The current study was undertaken in the Czech Republic after approval by the Institutional Research Ethics Committee at Palacky University. Participation was voluntary and participants received no incentives and could withdraw from the study if they wished. Participants (adults) were provided with information about the aims, objectives and methods of survey before the start of monitoring of their PA. Data were anonymous and confidential and data protection was observed at all times. Each participant signed an informed consent for inclusion in the study.

2.2. Sample

Eight of the nine largest regional towns across the Czech Republic were selected (each between 90,000–380,000 inhabitants). Each selected town represented a delineated region within the Czech Republic: (Brno—Southern Moravia; Olomouc—Central Moravia; Ostrava—Northern Moravia; České Budějovice—Southern Bohemia; Hradec Králové and Liberec—Eastern Bohemia; Plzeň—Western Bohemia; and Ústí nad Labem—Northern Bohemia). Hence the whole of the Czech Republic was represented. The capital (Prague) was not included due to its specific features (e.g., much bigger size with >1 million citizens, in contrast to other regional towns that were selected) within the Czech Republic.

2.3. Instruments

We employed the Neighbourhood Environment Walkability Scale-Abbreviated (ANEWS) questionnaire [29] to assess the quality of environment in neighbourhoods [23,30]. The Czech version of questionnaire was developed in accordance with the Guide to Cultural Adaptation and Translation of the IPAQ Instruments [31]. First, the English version of the questionnaire was translated into Czech by three independent translators. Back translation of the final Czech version was then undertaken by three independent bilingual people.

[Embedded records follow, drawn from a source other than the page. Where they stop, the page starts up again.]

-- ==== Sys2Proof/WellFormed.lean ====
section
/-!
DEFINITION. Which command words are legal (spec/30_encoding.md rule R68), as a check on the three fields of
the format CMDW (R63), and which operands the assembler accepts (R72).
-/

namespace Sys2Proof

/-- The fields of a 32-bit command word (R63): OP[7:0], ARG[16:8], RSV[31:17]. -/
structure CommandFields where
  /-- OP, the opcode. -/
  op : Byte
  /-- ARG, the argument. -/
  arg : Arg
  /-- RSV, reserved. -/
  rsv : BitVec 15
  deriving DecidableEq, Repr

/-- R68 (a): OP is one of the ten values of R65. -/
def CommandFields.opKnown (f : CommandFields) : Bool :=
  [0x00#8, 0x01#8, 0x10#8, 0x11#8, 0x20#8, 0x21#8, 0x30#8, 0x31#8, 0x40#8, 0x41#8].contains f.op

/-- R68 (b): RSV = 0. -/
def CommandFields.rsvZero (f : CommandFields) : Bool := f.rsv == 0#15

/-- R67: OP is NOP, CLEAR, BUILD, GENCODES or FLUSH. -/
def CommandFields.takesNoOperand (f : CommandFields) : Bool :=
  [0x00#8, 0x01#8, 0x20#8, 0x30#8, 0x41#8].contains f.op

/-- R68 (c): ARG = 0 whenever OP is a command without operand. -/
def CommandFields.argAllowed (f : CommandFields) : Bool := !f.takesNoOperand || f.arg == 0#9

/-- "A command word is legal iff all three of these hold" (R68). -/
def CommandFields.wellFormed (f : CommandFields) : Bool := f.opKnown && f.rsvZero && f.argAllowed

/-- An assembler operand fits ARG: "An operand above 511 is an assembly error" (R72). -/
def operandFits (n : Nat) : Bool := n ≤ 511

end Sys2Proof
end

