-- ==== Sys2Proof/Machine/Encoder.lean ====
section
/-!
DEFINITION. The bit-packing encoder: bit emission, ENCODE and FLUSH with their completion steps
(spec/44_encoder.md rules R110 to R117).
-/

namespace Sys2Proof.Machine

/-- ((ACC << 1) | b)[7:0] (R116). -/
def shiftIn (acc : Byte) (b : Bool) : Byte := (acc <<< 1) ||| (if b then 1#8 else 0#8)

/-- emit_bit in the packed form, 8 bits per byte, most significant first (R116). -/
def State.emitPacked (s : State) (b : Bool) : State :=
  if s.accN.toNat + 1 = 8 then { s.push (shiftIn s.acc b) with acc := 0#8, accN := 0#3 }
  else { s with acc := shiftIn s.acc b, accN := s.accN + 1#3 }

/-- emit_bit in the textual form: the byte 0x30 + b (R116). -/
def State.emitTextual (s : State) (b : Bool) : State := s.push (if b then 0x31#8 else 0x30#8)

/-- emit_bit(b), in the run's form ENC_FMT (R116). -/
def State.emitBit (s : State) (b : Bool) : State :=
  match s.encFmt with
  | .packed => s.emitPacked b
  | .textual => s.emitTextual b

/-- The bits of a code, emitted in order (R111). -/
def State.emitBits (s : State) (bs : List Bool) : State := bs.foldl State.emitBit s

/-- The latch of ENC_FMT at the run's first ENCODE or FLUSH, the one that finds PHASE = CODED (R40). -/
def State.latchFormat (s : State) (f : Format) : State :=
  { s with encFmt := if s.phase = .coded then f else s.encFmt }

/-- The statistics of one encoded symbol, PHASE, and the end of the completion step (R111). -/
def State.finishEncode (s : State) (y : Symbol) : State :=
  { s with
    encN := s.encN + 1#32
    outBits := s.outBits + (s.lenAt y).setWidth 64
    phase := if s.phase = .coded then .encoding else s.phase
    pend := none }

/-- complete(ENCODE a), the engine step (R111): ENC_FMT is latched before the bits are emitted. -/
def State.completeEncode (s : State) (p : Pending) : State :=
  ((s.latchFormat p.fmt).emitBits (s.codeBits (argLow p.arg))).finishEncode (argLow p.arg)

/-- ENCODE (R111). -/
def execEncode (a : Arg) (s : State) : Result := accept (.encode a) (encodePrecheck a s) (s.defer .encode a) s

/-- FLUSH's last byte: the bits in ACC, padded with 0 bits in the low positions (R114, R115). -/
def State.drainAcc (s : State) : State :=
  if s.encFmt = .packed ∧ 0 < s.accN.toNat then
    { s.push (s.acc <<< (8 - s.accN.toNat)) with acc := 0#8, accN := 0#3 }
  else s

/-- complete(FLUSH), the engine step (R114). -/
def State.completeFlush (s : State) (p : Pending) : State :=
  { (s.latchFormat p.fmt).drainAcc with phase := .done, pend := none }

/-- FLUSH (R114). -/
def execFlush (s : State) : Result := accept .flush none (s.defer .flush 0#9) s

end Sys2Proof.Machine
end

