@[simp] theorem State.setRes_freqAt (s : State) (ws : List Word) (z : Symbol) : (s.setRes ws).freqAt z = s.freqAt z := rfl
@[simp] theorem State.setRes_lenAt (s : State) (ws : List Word) (z : Symbol) : (s.setRes ws).lenAt z = s.lenAt z := rfl
@[simp] theorem State.setRes_codeAt (s : State) (ws : List Word) (z : Symbol) : (s.setRes ws).codeAt z = s.codeAt z := rfl

/-! ## countSymbol (R92) -/

@[simp] theorem State.countSymbol_fmt (s : State) (y : Symbol) : (s.countSymbol y).fmt = s.fmt := rfl
@[simp] theorem State.countSymbol_phase (s : State) (y : Symbol) : (s.countSymbol y).phase = s.phase := rfl
@[simp] theorem State.countSymbol_pend (s : State) (y : Symbol) : (s.countSymbol y).pend = s.pend := rfl
@[simp] theorem State.countSymbol_errCode (s : State) (y : Symbol) : (s.countSymbol y).errCode = s.errCode := rfl
@[simp] theorem State.countSymbol_errCmd (s : State) (y : Symbol) : (s.countSymbol y).errCmd = s.errCmd := rfl
@[simp] theorem State.countSymbol_freq (s : State) (y : Symbol) : (s.countSymbol y).freq = s.freq.set y.toNat (s.freqAt y + 1#32) (y.isLt) := rfl
@[simp] theorem State.countSymbol_total (s : State) (y : Symbol) : (s.countSymbol y).total = s.total + 1#32 := rfl
@[simp] theorem State.countSymbol_nsym (s : State) (y : Symbol) : (s.countSymbol y).nsym = if s.freqAt y = 0#32 then s.nsym + 1#9 else s.nsym := rfl
@[simp] theorem State.countSymbol_treeV (s : State) (y : Symbol) : (s.countSymbol y).treeV = s.treeV := rfl
@[simp] theorem State.countSymbol_root (s : State) (y : Symbol) : (s.countSymbol y).root = s.root := rfl
@[simp] theorem State.countSymbol_node (s : State) (y : Symbol) : (s.countSymbol y).node = s.node := rfl
@[simp] theorem State.countSymbol_codesV (s : State) (y : Symbol) : (s.countSymbol y).codesV = s.codesV := rfl
@[simp] theorem State.countSymbol_maxLen (s : State) (y : Symbol) : (s.countSymbol y).maxLen = s.maxLen := rfl
@[simp] theorem State.countSymbol_wsum (s : State) (y : Symbol) : (s.countSymbol y).wsum = s.wsum := rfl
@[simp] theorem State.countSymbol_len (s : State) (y : Symbol) : (s.countSymbol y).len = s.len := rfl
@[simp] theorem State.countSymbol_code (s : State) (y : Symbol) : (s.countSymbol y).code = s.code := rfl
@[simp] theorem State.countSymbol_encFmt (s : State) (y : Symbol) : (s.countSymbol y).encFmt = s.encFmt := rfl
@[simp] theorem State.countSymbol_acc (s : State) (y : Symbol) : (s.countSymbol y).acc = s.acc := rfl
@[simp] theorem State.countSymbol_accN (s : State) (y : Symbol) : (s.countSymbol y).accN = s.accN := rfl
@[simp] theorem State.countSymbol_encN (s : State) (y : Symbol) : (s.countSymbol y).encN = s.encN := rfl
@[simp] theorem State.countSymbol_outBits (s : State) (y : Symbol) : (s.countSymbol y).outBits = s.outBits := rfl
@[simp] theorem State.countSymbol_fifo (s : State) (y : Symbol) : (s.countSymbol y).fifo = s.fifo := rfl
@[simp] theorem State.countSymbol_res (s : State) (y : Symbol) : (s.countSymbol y).res = s.res := rfl
@[simp] theorem State.countSymbol_free (s : State) (y : Symbol) : (s.countSymbol y).free = s.free := rfl
@[simp] theorem State.countSymbol_prog (s : State) (y : Symbol) : (s.countSymbol y).prog = s.prog := rfl
@[simp] theorem State.countSymbol_readData (s : State) (y : Symbol) : (s.countSymbol y).readData = s.readData := rfl
@[simp] theorem State.countSymbol_outRead (s : State) (y : Symbol) : (s.countSymbol y).outRead = s.outRead := rfl
@[simp] theorem State.countSymbol_turns (s : State) (y : Symbol) : (s.countSymbol y).turns = s.turns := rfl

@[simp] theorem State.countSymbol_lenAt (s : State) (y : Symbol) (z : Symbol) : (s.countSymbol y).lenAt z = s.lenAt z := rfl
@[simp] theorem State.countSymbol_codeAt (s : State) (y : Symbol) (z : Symbol) : (s.countSymbol y).codeAt z = s.codeAt z := rfl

After the back translation, a bilingual expert group compared the Czech and back-translated English version in order to ensure that the translation was suitable for Czech culture and understandable for monolingual Czech participants.
The final Czech questionnaire was developed after this expert panel and comprised 53 items about the environment in neighborhoods, categorized into several sections: (A) types of residence in one’s neighbourhood (five items, e.g., “How common are townhouses or rows of houses of 1–3 storeys in your immediate neighbourhood?”); (B) stores, facilities and other things in one’s neighbourhood (23 items, e.g., “How long would it take to get from your home to the nearest businesses or facilities like supermarket, post office, library, bank, school etc.”); (C) access to services (six items, e.g., “Stores are within easy walking distance of my home”, “Parking is difficult in local shopping areas”, etc.); (D) streets in one’s neighbourhood (three items, e.g., “The streets in my neighbourhood do not have many cul-de-sacs”); (E) places for walking and cycling (four items, e.g., “There are sidewalks on most of the streets in my neighbourhood”); (F) neighbourhood surroundings (three items, e.g., “There are trees along the streets in my neighbourhood”); and, (G) neighbourhood safety [nine items, e.g., “The speed of traffic on most nearby streets is usually slow (30 mph or less)]. Responses to these questions were rated on ordinal scales 1–4 (1 = ‘strongly disagree’; 4 = ‘strongly agree’); or alternatively on 5-point Likert scales (1 = ‘none’; 5 = ‘all’). Participants also provided demographic and lifestyle information e.g., gender, age, height, weight, educational level, number of children, availability of driving licence, ownership of motor vehicle/s, smoking, participation in organized PA and some general information.
The objective measurement of PA was undertaken as a seven-day monitoring using Yamax Digiwalker SW-700 pedometer (Yamax Corporation, Tokyo, Japan). Participants wore the pedometers on either the right or left side of their waist all day except for hygiene (e.g., showering, bathing) and swimming (the device is not waterproof). As pedometers are most accurate in estimating the number of steps and least accurate in estimating energy expenditure [32], the number of steps achieved was employed to express participants’ achieved PA.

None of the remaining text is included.